-- ==== Sys2Proof/Machine/Ops.lean ====
section
/-!
DEFINITION. The named operations over registers, memories, events and device states that every command family uses.
-/
namespace Sys2Proof.Machine

/-- What a step answers. -/
abbrev Out := Host.Outcome State Fault Refusal

/-! ## Bit fields and small numbers -/

/-- The field `f` of a register value. -/
def getF (w : Word) (f : Fld) : Nat := w.toNat / 2 ^ f.lo % 2 ^ (f.hi - f.lo + 1)

/-- The register value with field `f` replaced by `v` (cut to the field's width). -/
def setF (w : Word) (f : Fld) (v : Nat) : Word :=
  BitVec.ofNat 32 (w.toNat / 2 ^ (f.hi + 1) * 2 ^ (f.hi + 1) + v % 2 ^ (f.hi - f.lo + 1) * 2 ^ f.lo + w.toNat % 2 ^ f.lo)

/-- Bit `i` of a number. -/
def bitN (n i : Nat) : Bool := n / 2 ^ i % 2 = 1

/-- The number with bit `i` set or cleared. -/
def setBitN (n i : Nat) (b : Bool) : Nat :=
  n / 2 ^ (i + 1) * 2 ^ (i + 1) + (if b then 2 ^ i else 0) + n % 2 ^ i

/-- The number whose bit `i` is `f i`, for `i < k`. -/
def packBits (f : Nat → Bool) : Nat → Nat
  | 0 => 0
  | k + 1 => packBits f k + (if f k then 2 ^ k else 0)

/-- 1 for true. -/
def b2n (b : Bool) : Nat := if b then 1 else 0

/-- A saturating counter of `w` bits, `k` more. -/
def satAdd (w n k : Nat) : Nat := if n + k < 2 ^ w then n + k else 2 ^ w - 1

/-- `x` held between `lo` and `hi`. -/
def clampN (x lo hi : Nat) : Nat := if x < lo then lo else if hi < x then hi else x

/-- Two's complement of an integer over `w` bits, as a number. -/
def toTwos (w : Nat) (x : Int) : Nat := (x % (2 ^ w : Nat)).toNat

/-- The integer a `w`-bit two's-complement number stands for. -/
def ofTwos (w n : Nat) : Int := if n % 2 ^ w < 2 ^ (w - 1) then (n % 2 ^ w : Nat) else (n % 2 ^ w : Nat) - (2 ^ w : Nat)

/-- `a` is newer than `b` by serial-number arithmetic over 32 bits (RFC 1982, R276, R291). -/
def serialNewer (a b : Nat) : Bool :=
  let d := (a + 2 ^ 32 - b % 2 ^ 32) % 2 ^ 32
  decide (0 < d) && decide (d < 2 ^ 31)

/-- Little-endian bytes of a number, `k` of them (R269). -/
def leBytes : Nat → Nat → List Byte
  | 0, _ => []
  | k + 1, n => BitVec.ofNat 8 n :: leBytes k (n / 256)

/-- The number little-endian bytes stand for. -/
def ofLe : List Byte → Nat
  | [] => 0
  | b :: t => b.toNat + 256 * ofLe t

/-! ## Registers -/

/-- The stored value of the register at `a`. -/
def regGet (s : State) (a : Nat) : Word := (tabFind s.regs a).getD (resetWord a)

/-- Store `w` at `a`; the reset value is unlisted. -/
def regSet (s : State) (a : Nat) (w : Word) : State :=
  { s with regs := tabPut (resetWord a) s.regs a w }

/-- A field of a stored register. -/
def fldGet (s : State) (a : Nat) (f : Fld) : Nat := getF (regGet s a) f

/-- Write a field of a stored register. -/
def fldSet (s : State) (a : Nat) (f : Fld) (v : Nat) : State := regSet s a (setF (regGet s a) f v)

/-- Count `k` up in a saturating field. -/
def fldBump (s : State) (a : Nat) (f : Fld) (k : Nat) : State :=
  fldSet s a f (satAdd (f.hi - f.lo + 1) (fldGet s a f) k)

/-! ## Events and device states -/

/-- Queue an event stamped `tb`; a full queue loses and counts it (R309). -/
def logAt (s : State) (tb code p0 p1 p2 : Nat) (partner : Bool) : State :=
  if s.jrn.queue.length < 64 then
    { s with jrn := { s.jrn with
        queue := s.jrn.queue ++ [⟨tb, min tb s.tb, code, p0 % 2 ^ 32, p1 % 2 ^ 32, p2 % 2 ^ 32, partner, false⟩] } }
  else
    { s with jrn := { s.jrn with lost := satAdd 16 s.jrn.lost 1, lostSince := s.jrn.lostSince + 1 } }

/-- Queue an event detected now. -/
def log (s : State) (code p0 p1 p2 : Nat) : State := logAt s s.tb code p0 p1 p2 false

/-- Code of an event for which R306 lists none: its class is that of R305. -/
def openCode (cls kind : Nat) : Nat := cls * 4096 + (Config.openCode kind).toNat

/-- The code of a device state (`0x2001:01`, R102). -/
def devCode : DevState → Nat
  | .powerUp => 0
  | .selfTest => 1
  | .safeStopped => 2
  | .run => 3
  | .recovering => 4
  | .degraded => 5
  | .faulted => 6

/-- Enter device state `d`, with the STATE entry (0x0001) that carries the cause under R482. FAULTED is left only by reset (R9). -/
def enterDev (s : State) (d : DevState) (cause : Nat) : State :=
  if s.dev = .faulted then s
  else if s.dev = d then s
  else log { s with
      dev := d
      asp := { s.asp with safeHold := s.asp.safeHold || d = .safeStopped || d = .faulted } } 0x0001 (devCode s.dev) (devCode d) cause

/-- A swap that waits for a recovery is cancelled and journaled when the recovery ends in FAULTED (R118). -/
def cancelSwap (s : State) : State :=
  if s.sle.recov.isSome && s.sle.swapPend then
    log (fldSet { s with sle := { s.sle with swapPend := false } } Reg.SLE_IMG_STAT F.SLE_IMG_STAT_SWAP_PEND 0)
      (openCode 6 5) 0 0 0
  else s

/-- An event enters FAULTED: journaled as FATAL with the causing code, which the hardware also writes into the summit log
(R307, R482). -/
def fatal (s : State) (code param : Nat) : State :=
  if s.dev = .faulted then s
  else enterDev (cancelSwap (log { s with summit := { s.summit with fatal := code } } 0xF001 code param 0)) .faulted code

/-- The engine scans in these states (R89). -/
def active (d : DevState) : Bool := d = .run || d = .recovering || d = .degraded

/-- The states in which the part has left its self-test. -/
def started (d : DevState) : Bool := !(d = .powerUp) && !(d = .selfTest)

/-- Field bank of an input (R35). -/
def bankOfInput (i : Nat) : Nat := i / 64
/-- Field bank of a test-pulse source (R35). -/
def bankOfSource (n : Nat) : Nat := n / 8
/-- Field bank of a safe output (R35). -/
def bankOfChannel (c : Nat) : Nat := c / 12

/-- Supply level of a field bank. -/
def levelOf (s : State) (b : Nat) : Level := if b = 0 then s.fio.lvl0 else s.fio.lvl1

/-- SAG or BROWN-OUT: inputs forced OFF, pulses skipped, diagnostics suspended (R58). -/
def sagging (s : State) (b : Nat) : Bool := levelOf s b = .sag || levelOf s b = .brownOut

/-- The core has no power, or is held in reset (R374, R383, R411). -/
def coreOffOrReset (s : State) : Bool := decide (2 ≤ s.pwr.state) || s.pwr.resetLow || s.pwr.stage = 7

/-- No block of the core runs, and there is no bus access and no object service; so it is too between the stop of the blocks and the
acknowledgement of the regulator (R413). -/
def coreDown (s : State) : Bool := coreOffOrReset s || s.pwr.entering.isSome

/-- What a block of the core does happens only while the core runs. -/
def live (s t : State) : State := if coreDown s then s else t

/-- Block `b` of R412 works, or is accessed: its clock runs. The blocks are 0 the management pair, 1 Millrace, 2–5 the CRC units,
6–9 the ADC cores, 10–25 the timers, 26 the QSPI controller, 27–58 the LMP stages, 59–61 the Rope ports. -/
def ungateBlock (s : State) (b : Nat) : State :=
  if bitN s.pwr.gated b then { s with pwr := { s.pwr with gated := setBitN s.pwr.gated b false } } else s

/-! ## Clocks -/

/-- PLL `k` (A, B, C) is locked: `SYS_CLK_STATUS.PLL_LOCK`. -/
def pllLocked (s : State) (k : Nat) : Bool := bitN (fldGet s Reg.SYS_CLK_STATUS F.SYS_CLK_STATUS_PLL_LOCK) k

/-! ## Heads and their lamps (R182) -/

def headEn (s : State) (h : Nat) : Bool := fldGet s (Reg.ASP_HEAD_CFG h) F.ASP_HEAD_CFG_EN = 1
def headMtx (s : State) (h : Nat) : Bool := fldGet s (Reg.ASP_HEAD_CFG h) F.ASP_HEAD_CFG_MTX = 1
def headHas (s : State) (h n : Nat) : Bool := bitN (regGet s (Reg.ASP_HEAD_MAP h)).toNat n
def strHostOwned (s : State) (n : Nat) : Bool := fldGet s (Reg.LMP_STR_CFG n) F.LMP_STR_CFG_OWNER = 1

/-- Head `h` is proved: it is enabled and owns the matrix or an ASP-owned string. -/
def headProves (s : State) (h : Nat) : Bool :=
  headEn s h && (headMtx s h || (List.range 32).any fun n => headHas s h n && !strHostOwned s n)

/-- Lamp proving is enabled (R25). -/
def provingOn (s : State) : Bool := (List.range 32).any (headProves s)

/-! ## Belay members -/

/-- The device is configured as a Belay member (R235). -/
def pairMember (s : State) : Bool := fldGet s Reg.BLY_CFG F.BLY_CFG_EN = 1

/-- `BLY_STATUS.PSTATE` (R255): 0 OFF, 1 SEARCH, 2 PAIRED, 3 ALONE, 4 RESYNC_SRC, 5 RESYNC_DST, 6 ADOPT_WAIT, 7 SPLIT. -/
def pstate (s : State) : Nat := fldGet s Reg.BLY_STATUS F.BLY_STATUS_PSTATE

def isLeader (s : State) : Bool := fldGet s Reg.BLY_STATUS F.BLY_STATUS_LEADER = 1

/-- The partner runs alone, as its HEARTBEAT or its device state says. -/
def partnerAlone (s : State) : Bool :=
  let d := fldGet s Reg.BLY_STATUS F.BLY_STATUS_PDSTATE
  fldGet s Reg.BLY_STATUS F.BLY_STATUS_LINK = 1 && (s.bly.peerPstate = 3 || s.bly.peerPstate = 4 || d = 3 || d = 4 || d = 5)

/-- The member is a newcomer whose replacement is not complete: RESYNC_DST, ADOPT_WAIT, or SEARCH beside a partner that runs alone
(R261, R264). -/
def newcomer (s : State) : Bool := pstate s = 5 || pstate s = 6 || (pstate s = 1 && partnerAlone s)

/-- This member drives the lamps: not a member, or the one LAMP_POS names, and not before a replacement is complete (R246,
R263). -/
def lampMember (s : State) : Bool :=
  !pairMember s || (fldGet s Reg.BLY_STATUS F.BLY_STATUS_POS = fldGet s Reg.BLY_CFG F.BLY_CFG_LAMP_POS && !newcomer s)

/-- The partner's bypass bridges this member's Belay channels (R248). -/
def bridged (s : State) : Bool := fldGet s Reg.BLY_STATUS F.BLY_STATUS_BRIDGED = 1

end Sys2Proof.Machine
end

**WHAT THE EXERCISE ASKS:** Return only the stretch of the material above from the line holding "R383, R411). -/" through the line holding "def live (s", copied exactly.

**SOLUTION FOR THIS EXERCISE:**
/-- The core has no power, or is held in reset (R374, R383, R411). -/
def coreOffOrReset (s : State) : Bool := decide (2 ≤ s.pwr.state) || s.pwr.resetLow || s.pwr.stage = 7

/-- No block of the core runs, and there is no bus access and no object service; so it is too between the stop of the blocks and the
acknowledgement of the regulator (R413). -/
def coreDown (s : State) : Bool := coreOffOrReset s || s.pwr.entering.isSome

/-- What a block of the core does happens only while the core runs. -/
def live (s t : State) : State := if coreDown s then s else t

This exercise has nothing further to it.